The first three cells in your example Jupyter Notebook file define the `project.ini`, pipeline `.txt` file,
and Python `.py` files that are used in your model.
Try playing these cells now to create the model input files that RiskScape needs.

.. note::
    This example uses a :ref:`jython-impl` function for simplicity, but typically you would
    want to use :ref:`cpython-impl` (which is 'regular' Python to most people).
    Using CPython with RiskScape requires an extra setup step - refer :ref:`here <cpython-impl>`
    for the details.

To refine your pipeline or Python code, you could then edit the code in these cells.
If you are using Python to generate the exposure or hazard input data for your model,
then you could also create Notebook cells that generate the input data.

.. tip::
    When changing your pipeline or Python function code, remember to rerun the cell to save it to file.
    Otherwise, your changes will not take effect when you run the model.

## Running the RiskScape model

You can run RiskScape commands in Jupyter (or any other shell command for that matter) by prefixing the command with an 
exclamation mark.
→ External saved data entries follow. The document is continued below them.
-- ==== Sys2Proof/Machine/TypesOp.lean ====
section
/-!
DEFINITION. What commands carry besides numbers: data and observations from outside the part (the user logic, the flash,
other seats, the environment).
-/
namespace Sys2Proof.Machine

open Sys2Proof

/-- One memory error found by a read: an offset in the tile's window (R527), in Kitty or in the MRAM; corrected or not. -/
structure SramErr where
  off : Nat
  ue : Bool
deriving DecidableEq, Repr

/-- How an access to the user register window fared: no user register port (R320), an acknowledgement with its read
data, or none within FAB_UREG_TMO (R321). -/
inductive UAns where
  | noPort
  | value (v : Nat)
  | timeout
deriving DecidableEq, Repr

/-- Who makes an access to the user register window (R319): a REG_READ or REG_WRITE, the test access port, or the request
packet `k` of those in flight. -/
inductive UFrom where
  | dealer (m k : Nat)
  | tap
  | packet (k : Nat)
deriving DecidableEq, Repr

/-- One register write of a cycle (R21): Dealer-map address, value, source node, width in bytes, whether its byte parity
fails at the register, the user register port's answer, and the flags of the register whose events, run just before, fall
in the cycle of the write (R1175). -/
structure RegWr where
  a : Nat
  v : Nat
  src : Nat
  bytes : Nat
  parity : Bool
  ans : UAns
  ev : Nat
deriving DecidableEq, Repr

/-- What the internal TAP master takes the TAP for (R172). -/
inductive TapUse where
  | boot | load | repair | fuse
deriving DecidableEq, Repr

/-- One scan of the data register of the instruction in force: what the cells show at Capture-DR, and what Update-DR
loads (IEEE 1149.1, R188). -/
structure DrScan where
  cap : Nat
  upd : Nat
deriving DecidableEq, Repr

/-- A packet that user logic presents on a transmit stream: the header flit, laid out as R696 gives it, and its data flits,
each with its POISON (R313). -/
structure UserPkt where
  hdr : BitVec 256
  flits : List (BitVec 256 × Bool)
deriving DecidableEq, Repr

/-- Where a stream word comes from. -/
inductive StreamSrc where
  /-- shifted in by a probe -/
  | pins (w : Word)
  /-- the next word of the flash -/
  | flash
  /-- the next word of the loading command's host buffer -/
  | host
deriving DecidableEq, Repr

/-- What the flash device answered to a command: an error code of R381 (0 none) and what the range then holds where the
operation failed. -/
structure FlashObs where
  code : Nat
  bytes : List Byte
deriving DecidableEq, Repr

/-- An open partition of the lost seat, as the coordinator observes it through registers: its number, slice base and
MLEN, and the slice copy its entry names where this seat does not hold it. -/
structure LostPart where
  part : Nat
  oldBase : Nat
  mlen : Nat
  newBase : Nat
deriving DecidableEq, Repr

/-- One partition's entry of the seat map (R1126). -/
structure MapEnt where
  seat : Nat
  part : Nat
  st : Nat
  hostSeat : Nat
  hostPart : Nat
  oldBase : Nat
  mlen : Nat
  newBase : Nat
deriving DecidableEq, Repr

/-- What runs a NOP: the mailbox command of handle `k` of mailbox `m` (R406), or signal core `k` (R918). -/
inductive NopAt where
  | mailbox (m k : Nat)
  | core (k : Nat)
deriving DecidableEq, Repr

end Sys2Proof.Machine
end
Jupyter does not handle RiskScape's progress output particularly well, so we recommend disabling it 
by adding `--progress-indicator=none` to your command.

In this example, we've also added `--output=output` and `--replace` so that RiskScape saves the outputs in the same 
folder each time (rather than creating new folders with timestamps). This makes it easier to load these outputs back 
into RiskScape later. If you want to keep older model runs, you may wish to remove these flags.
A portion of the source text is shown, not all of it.